-- modCluster
@[simp] theorem State.modCluster_mem (s : State) (k : Nat) (f : Cluster → Cluster) : (s.modCluster k f).mem = s.mem := rfl
@[simp] theorem State.modCluster_side (s : State) (k : Nat) (f : Cluster → Cluster) : (s.modCluster k f).side = s.side := rfl
@[simp] theorem State.modCluster_badLines (s : State) (k : Nat) (f : Cluster → Cluster) : (s.modCluster k f).badLines = s.badLines := rfl
@[simp] theorem State.modCluster_loose (s : State) (k : Nat) (f : Cluster → Cluster) : (s.modCluster k f).loose = s.loose := rfl
@[simp] theorem State.modCluster_sealedKv (s : State) (k : Nat) (f : Cluster → Cluster) : (s.modCluster k f).sealedKv = s.sealedKv := rfl
@[simp] theorem State.modCluster_upsets (s : State) (k : Nat) (f : Cluster → Cluster) : (s.modCluster k f).upsets = s.upsets := rfl
@[simp] theorem State.modCluster_warps (s : State) (k : Nat) (f : Cluster → Cluster) : (s.modCluster k f).warps = s.warps := rfl
@[simp] theorem State.modCluster_wgs (s : State) (k : Nat) (f : Cluster → Cluster) : (s.modCluster k f).wgs = s.wgs := rfl
@[simp] theorem State.modCluster_quads (s : State) (k : Nat) (f : Cluster → Cluster) : (s.modCluster k f).quads = s.quads := rfl
@[simp] theorem State.modCluster_cores (s : State) (k : Nat) (f : Cluster → Cluster) : (s.modCluster k f).cores = s.cores := rfl
@[simp] theorem State.modCluster_clusters (s : State) (k : Nat) (f : Cluster → Cluster) : (s.modCluster k f).clusters = s.clusters.put k (f (s.clusters.get k)) := rfl
@[simp] theorem State.modCluster_halves (s : State) (k : Nat) (f : Cluster → Cluster) : (s.modCluster k f).halves = s.halves := rfl
@[simp] theorem State.modCluster_parts (s : State) (k : Nat) (f : Cluster → Cluster) : (s.modCluster k f).parts = s.parts := rfl
@[simp] theorem State.modCluster_queues (s : State) (k : Nat) (f : Cluster → Cluster) : (s.modCluster k f).queues = s.queues := rfl
@[simp] theorem State.modCluster_kernels (s : State) (k : Nat) (f : Cluster → Cluster) : (s.modCluster k f).kernels = s.kernels := rfl
@[simp] theorem State.modCluster_ranges (s : State) (k : Nat) (f : Cluster → Cluster) : (s.modCluster k f).ranges = s.ranges := rfl
@[simp] theorem State.modCluster_rr (s : State) (k : Nat) (f : Cluster → Cluster) : (s.modCluster k f).rr = s.rr := rfl
@[simp] theorem State.modCluster_rounds (s : State) (k : Nat) (f : Cluster → Cluster) : (s.modCluster k f).rounds = s.rounds := rfl
@[simp] theorem State.modCluster_frames (s : State) (k : Nat) (f : Cluster → Cluster) : (s.modCluster k f).frames = s.frames := rfl
@[simp] theorem State.modCluster_ctxs (s : State) (k : Nat) (f : Cluster → Cluster) : (s.modCluster k f).ctxs = s.ctxs := rfl
@[simp] theorem State.modCluster_pend (s : State) (k : Nat) (f : Cluster → Cluster) : (s.modCluster k f).pend = s.pend := rfl
@[simp] theorem State.modCluster_kreqs (s : State) (k : Nat) (f : Cluster → Cluster) : (s.modCluster k f).kreqs = s.kreqs := rfl
@[simp] theorem State.modCluster_watches (s : State) (k : Nat) (f : Cluster → Cluster) : (s.modCluster k f).watches = s.watches := rfl
@[simp] theorem State.modCluster_heavies (s : State) (k : Nat) (f : Cluster → Cluster) : (s.modCluster k f).heavies = s.heavies := rfl
@[simp] theorem State.modCluster_remotes (s : State) (k : Nat) (f : Cluster → Cluster) : (s.modCluster k f).remotes = s.remotes := rfl
@[simp] theorem State.modCluster_answers (s : State) (k : Nat) (f : Cluster → Cluster) : (s.modCluster k f).answers = s.answers := rfl
@[simp] theorem State.modCluster_stops (s : State) (k : Nat) (f : Cluster → Cluster) : (s.modCluster k f).stops = s.stops := rfl
@[simp] theorem State.modCluster_sseqs (s : State) (k : Nat) (f : Cluster → Cluster) : (s.modCluster k f).sseqs = s.sseqs := rfl
@[simp] theorem State.modCluster_begun (s : State) (k : Nat) (f : Cluster → Cluster) : (s.modCluster k f).begun = s.begun := rfl
@[simp] theorem State.modCluster_triples (s : State) (k : Nat) (f : Cluster → Cluster) : (s.modCluster k f).triples = s.triples := rfl
@[simp] theorem State.modCluster_fabricOut (s : State) (k : Nat) (f : Cluster → Cluster) : (s.modCluster k f).fabricOut = s.fabricOut := rfl
@[simp] theorem State.modCluster_loop (s : State) (k : Nat) (f : Cluster → Cluster) : (s.modCluster k f).loop = s.loop := rfl
@[simp] theorem State.modCluster_hostOut (s : State) (k : Nat) (f : Cluster → Cluster) : (s.modCluster k f).hostOut = s.hostOut := rfl
@[simp] theorem State.modCluster_devtime (s : State) (k : Nat) (f : Cluster → Cluster) : (s.modCluster k f).devtime = s.devtime := rfl
@[simp] theorem State.modCluster_locked (s : State) (k : Nat) (f : Cluster → Cluster) : (s.modCluster k f).locked = s.locked := rfl
@[simp] theorem State.modCluster_slew (s : State) (k : Nat) (f : Cluster → Cluster) : (s.modCluster k f).slew = s.slew := rfl
@[simp] theorem State.modCluster_everLocked (s : State) (k : Nat) (f : Cluster → Cluster) : (s.modCluster k f).everLocked = s.everLocked := rfl
@[simp] theorem State.modCluster_setup (s : State) (k : Nat) (f : Cluster → Cluster) : (s.modCluster k f).setup = s.setup := rfl
@[simp] theorem State.modCluster_err (s : State) (k : Nat) (f : Cluster → Cluster) : (s.modCluster k f).err = s.err := rfl
@[simp] theorem State.modCluster_mbox (s : State) (k : Nat) (f : Cluster → Cluster) : (s.modCluster k f).mbox = s.mbox := rfl
@[simp] theorem State.modCluster_ap (s : State) (k : Nat) (f : Cluster → Cluster) : (s.modCluster k f).ap = s.ap := rfl
@[simp] theorem State.modCluster_mons (s : State) (k : Nat) (f : Cluster → Cluster) : (s.modCluster k f).mons = s.mons := rfl
@[simp] theorem State.modCluster_ports (s : State) (k : Nat) (f : Cluster → Cluster) : (s.modCluster k f).ports = s.ports := rfl
@[simp] theorem State.modCluster_d2dDown (s : State) (k : Nat) (f : Cluster → Cluster) : (s.modCluster k f).d2dDown = s.d2dDown := rfl
@[simp] theorem State.modCluster_images (s : State) (k : Nat) (f : Cluster → Cluster) : (s.modCluster k f).images = s.images := rfl
@[simp] theorem State.modCluster_accepted (s : State) (k : Nat) (f : Cluster → Cluster) : (s.modCluster k f).accepted = s.accepted := rfl
@[simp] theorem State.modCluster_floor (s : State) (k : Nat) (f : Cluster → Cluster) : (s.modCluster k f).floor = s.floor := rfl
@[simp] theorem State.modCluster_pkg (s : State) (k : Nat) (f : Cluster → Cluster) : (s.modCluster k f).pkg = s.pkg := rfl
@[simp] theorem State.modCluster_input (s : State) (k : Nat) (f : Cluster → Cluster) : (s.modCluster k f).input = s.input := rfl
@[simp] theorem State.modCluster_up (s : State) (k : Nat) (f : Cluster → Cluster) : (s.modCluster k f).up = s.up := rfl
@[simp] theorem State.modCluster_throttle (s : State) (k : Nat) (f : Cluster → Cluster) : (s.modCluster k f).throttle = s.throttle := rfl
@[simp] theorem State.modCluster_fresh (s : State) (k : Nat) (f : Cluster → Cluster) : (s.modCluster k f).fresh = s.fresh := rfl
@[simp] theorem State.modCluster_nextId (s : State) (k : Nat) (f : Cluster → Cluster) : (s.modCluster k f).nextId = s.nextId := rfl
@[simp] theorem State.modCluster_agenda (s : State) (k : Nat) (f : Cluster → Cluster) : (s.modCluster k f).agenda = s.agenda := rfl
@[simp] theorem State.modCluster_focus (s : State) (k : Nat) (f : Cluster → Cluster) : (s.modCluster k f).focus = s.focus := rfl

-- modHalf
@[simp] theorem State.modHalf_mem (s : State) (k : Nat) (f : HalfDie → HalfDie) : (s.modHalf k f).mem = s.mem := rfl
@[simp] theorem State.modHalf_side (s : State) (k : Nat) (f : HalfDie → HalfDie) : (s.modHalf k f).side = s.side := rfl
@[simp] theorem State.modHalf_badLines (s : State) (k : Nat) (f : HalfDie → HalfDie) : (s.modHalf k f).badLines = s.badLines := rfl
@[simp] theorem State.modHalf_loose (s : State) (k : Nat) (f : HalfDie → HalfDie) : (s.modHalf k f).loose = s.loose := rfl
@[simp] theorem State.modHalf_sealedKv (s : State) (k : Nat) (f : HalfDie → HalfDie) : (s.modHalf k f).sealedKv = s.sealedKv := rfl
@[simp] theorem State.modHalf_upsets (s : State) (k : Nat) (f : HalfDie → HalfDie) : (s.modHalf k f).upsets = s.upsets := rfl
@[simp] theorem State.modHalf_warps (s : State) (k : Nat) (f : HalfDie → HalfDie) : (s.modHalf k f).warps = s.warps := rfl
@[simp] theorem State.modHalf_wgs (s : State) (k : Nat) (f : HalfDie → HalfDie) : (s.modHalf k f).wgs = s.wgs := rfl
@[simp] theorem State.modHalf_quads (s : State) (k : Nat) (f : HalfDie → HalfDie) : (s.modHalf k f).quads = s.quads := rfl
@[simp] theorem State.modHalf_cores (s : State) (k : Nat) (f : HalfDie → HalfDie) : (s.modHalf k f).cores = s.cores := rfl
@[simp] theorem State.modHalf_clusters (s : State) (k : Nat) (f : HalfDie → HalfDie) : (s.modHalf k f).clusters = s.clusters := rfl
@[simp] theorem State.modHalf_halves (s : State) (k : Nat) (f : HalfDie → HalfDie) : (s.modHalf k f).halves = s.halves.put k (f (s.halves.get k)) := rfl
@[simp] theorem State.modHalf_parts (s : State) (k : Nat) (f : HalfDie → HalfDie) : (s.modHalf k f).parts = s.parts := rfl
@[simp] theorem State.modHalf_queues (s : State) (k : Nat) (f : HalfDie → HalfDie) : (s.modHalf k f).queues = s.queues := rfl
@[simp] theorem State.modHalf_kernels (s : State) (k : Nat) (f : HalfDie → HalfDie) : (s.modHalf k f).kernels = s.kernels := rfl
@[simp] theorem State.modHalf_ranges (s : State) (k : Nat) (f : HalfDie → HalfDie) : (s.modHalf k f).ranges = s.ranges := rfl
@[simp] theorem State.modHalf_rr (s : State) (k : Nat) (f : HalfDie → HalfDie) : (s.modHalf k f).rr = s.rr := rfl
@[simp] theorem State.modHalf_rounds (s : State) (k : Nat) (f : HalfDie → HalfDie) : (s.modHalf k f).rounds = s.rounds := rfl
@[simp] theorem State.modHalf_frames (s : State) (k : Nat) (f : HalfDie → HalfDie) : (s.modHalf k f).frames = s.frames := rfl
@[simp] theorem State.modHalf_ctxs (s : State) (k : Nat) (f : HalfDie → HalfDie) : (s.modHalf k f).ctxs = s.ctxs := rfl
@[simp] theorem State.modHalf_pend (s : State) (k : Nat) (f : HalfDie → HalfDie) : (s.modHalf k f).pend = s.pend := rfl
@[simp] theorem State.modHalf_kreqs (s : State) (k : Nat) (f : HalfDie → HalfDie) : (s.modHalf k f).kreqs = s.kreqs := rfl
@[simp] theorem State.modHalf_watches (s : State) (k : Nat) (f : HalfDie → HalfDie) : (s.modHalf k f).watches = s.watches := rfl
@[simp] theorem State.modHalf_heavies (s : State) (k : Nat) (f : HalfDie → HalfDie) : (s.modHalf k f).heavies = s.heavies := rfl
@[simp] theorem State.modHalf_remotes (s : State) (k : Nat) (f : HalfDie → HalfDie) : (s.modHalf k f).remotes = s.remotes := rfl
@[simp] theorem State.modHalf_answers (s : State) (k : Nat) (f : HalfDie → HalfDie) : (s.modHalf k f).answers = s.answers := rfl
@[simp] theorem State.modHalf_stops (s : State) (k : Nat) (f : HalfDie → HalfDie) : (s.modHalf k f).stops = s.stops := rfl
@[simp] theorem State.modHalf_sseqs (s : State) (k : Nat) (f : HalfDie → HalfDie) : (s.modHalf k f).sseqs = s.sseqs := rfl
@[simp] theorem State.modHalf_begun (s : State) (k : Nat) (f : HalfDie → HalfDie) : (s.modHalf k f).begun = s.begun := rfl
@[simp] theorem State.modHalf_triples (s : State) (k : Nat) (f : HalfDie → HalfDie) : (s.modHalf k f).triples = s.triples := rfl
@[simp] theorem State.modHalf_fabricOut (s : State) (k : Nat) (f : HalfDie → HalfDie) : (s.modHalf k f).fabricOut = s.fabricOut := rfl
@[simp] theorem State.modHalf_loop (s : State) (k : Nat) (f : HalfDie → HalfDie) : (s.modHalf k f).loop = s.loop := rfl
@[simp] theorem State.modHalf_hostOut (s : State) (k : Nat) (f : HalfDie → HalfDie) : (s.modHalf k f).hostOut = s.hostOut := rfl
@[simp] theorem State.modHalf_devtime (s : State) (k : Nat) (f : HalfDie → HalfDie) : (s.modHalf k f).devtime = s.devtime := rfl
@[simp] theorem State.modHalf_locked (s : State) (k : Nat) (f : HalfDie → HalfDie) : (s.modHalf k f).locked = s.locked := rfl
@[simp] theorem State.modHalf_slew (s : State) (k : Nat) (f : HalfDie → HalfDie) : (s.modHalf k f).slew = s.slew := rfl
@[simp] theorem State.modHalf_everLocked (s : State) (k : Nat) (f : HalfDie → HalfDie) : (s.modHalf k f).everLocked = s.everLocked := rfl
@[simp] theorem State.modHalf_setup (s : State) (k : Nat) (f : HalfDie → HalfDie) : (s.modHalf k f).setup = s.setup := rfl
@[simp] theorem State.modHalf_err (s : State) (k : Nat) (f : HalfDie → HalfDie) : (s.modHalf k f).err = s.err := rfl
@[simp] theorem State.modHalf_mbox (s : State) (k : Nat) (f : HalfDie → HalfDie) : (s.modHalf k f).mbox = s.mbox := rfl
@[simp] theorem State.modHalf_ap (s : State) (k : Nat) (f : HalfDie → HalfDie) : (s.modHalf k f).ap = s.ap := rfl
@[simp] theorem State.modHalf_mons (s : State) (k : Nat) (f : HalfDie → HalfDie) : (s.modHalf k f).mons = s.mons := rfl
@[simp] theorem State.modHalf_ports (s : State) (k : Nat) (f : HalfDie → HalfDie) : (s.modHalf k f).ports = s.ports := rfl
@[simp] theorem State.modHalf_d2dDown (s : State) (k : Nat) (f : HalfDie → HalfDie) : (s.modHalf k f).d2dDown = s.d2dDown := rfl
@[simp] theorem State.modHalf_images (s : State) (k : Nat) (f : HalfDie → HalfDie) : (s.modHalf k f).images = s.images := rfl
@[simp] theorem State.modHalf_accepted (s : State) (k : Nat) (f : HalfDie → HalfDie) : (s.modHalf k f).accepted = s.accepted := rfl
@[simp] theorem State.modHalf_floor (s : State) (k : Nat) (f : HalfDie → HalfDie) : (s.modHalf k f).floor = s.floor := rfl
@[simp] theorem State.modHalf_pkg (s : State) (k : Nat) (f : HalfDie → HalfDie) : (s.modHalf k f).pkg = s.pkg := rfl
@[simp] theorem State.modHalf_input (s : State) (k : Nat) (f : HalfDie → HalfDie) : (s.modHalf k f).input = s.input := rfl
@[simp] theorem State.modHalf_up (s : State) (k : Nat) (f : HalfDie → HalfDie) : (s.modHalf k f).up = s.up := rfl
@[simp] theorem State.modHalf_throttle (s : State) (k : Nat) (f : HalfDie → HalfDie) : (s.modHalf k f).throttle = s.throttle := rfl
@[simp] theorem State.modHalf_fresh (s : State) (k : Nat) (f : HalfDie → HalfDie) : (s.modHalf k f).fresh = s.fresh := rfl
@[simp] theorem State.modHalf_nextId (s : State) (k : Nat) (f : HalfDie → HalfDie) : (s.modHalf k f).nextId = s.nextId := rfl
@[simp] theorem State.modHalf_agenda (s : State) (k : Nat) (f : HalfDie → HalfDie) : (s.modHalf k f).agenda = s.agenda := rfl
@[simp] theorem State.modHalf_focus (s : State) (k : Nat) (f : HalfDie → HalfDie) : (s.modHalf k f).focus = s.focus := rfl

━━━

Look above for the line with "(s.modHalf k f).ports = s.ports := rfl" and the line with "(s.modHalf k f).agenda = s.agenda := rfl"; transcribe both and all lines in between, exactly, and nothing else.

* **ANSWER BOX**:
@[simp] theorem State.modHalf_ports (s : State) (k : Nat) (f : HalfDie → HalfDie) : (s.modHalf k f).ports = s.ports := rfl
@[simp] theorem State.modHalf_d2dDown (s : State) (k : Nat) (f : HalfDie → HalfDie) : (s.modHalf k f).d2dDown = s.d2dDown := rfl
@[simp] theorem State.modHalf_images (s : State) (k : Nat) (f : HalfDie → HalfDie) : (s.modHalf k f).images = s.images := rfl
@[simp] theorem State.modHalf_accepted (s : State) (k : Nat) (f : HalfDie → HalfDie) : (s.modHalf k f).accepted = s.accepted := rfl
@[simp] theorem State.modHalf_floor (s : State) (k : Nat) (f : HalfDie → HalfDie) : (s.modHalf k f).floor = s.floor := rfl
@[simp] theorem State.modHalf_pkg (s : State) (k : Nat) (f : HalfDie → HalfDie) : (s.modHalf k f).pkg = s.pkg := rfl
@[simp] theorem State.modHalf_input (s : State) (k : Nat) (f : HalfDie → HalfDie) : (s.modHalf k f).input = s.input := rfl
@[simp] theorem State.modHalf_up (s : State) (k : Nat) (f : HalfDie → HalfDie) : (s.modHalf k f).up = s.up := rfl
@[simp] theorem State.modHalf_throttle (s : State) (k : Nat) (f : HalfDie → HalfDie) : (s.modHalf k f).throttle = s.throttle := rfl
@[simp] theorem State.modHalf_fresh (s : State) (k : Nat) (f : HalfDie → HalfDie) : (s.modHalf k f).fresh = s.fresh := rfl
@[simp] theorem State.modHalf_nextId (s : State) (k : Nat) (f : HalfDie → HalfDie) : (s.modHalf k f).nextId = s.nextId := rfl
@[simp] theorem State.modHalf_agenda (s : State) (k : Nat) (f : HalfDie → HalfDie) : (s.modHalf k f).agenda = s.agenda := rfl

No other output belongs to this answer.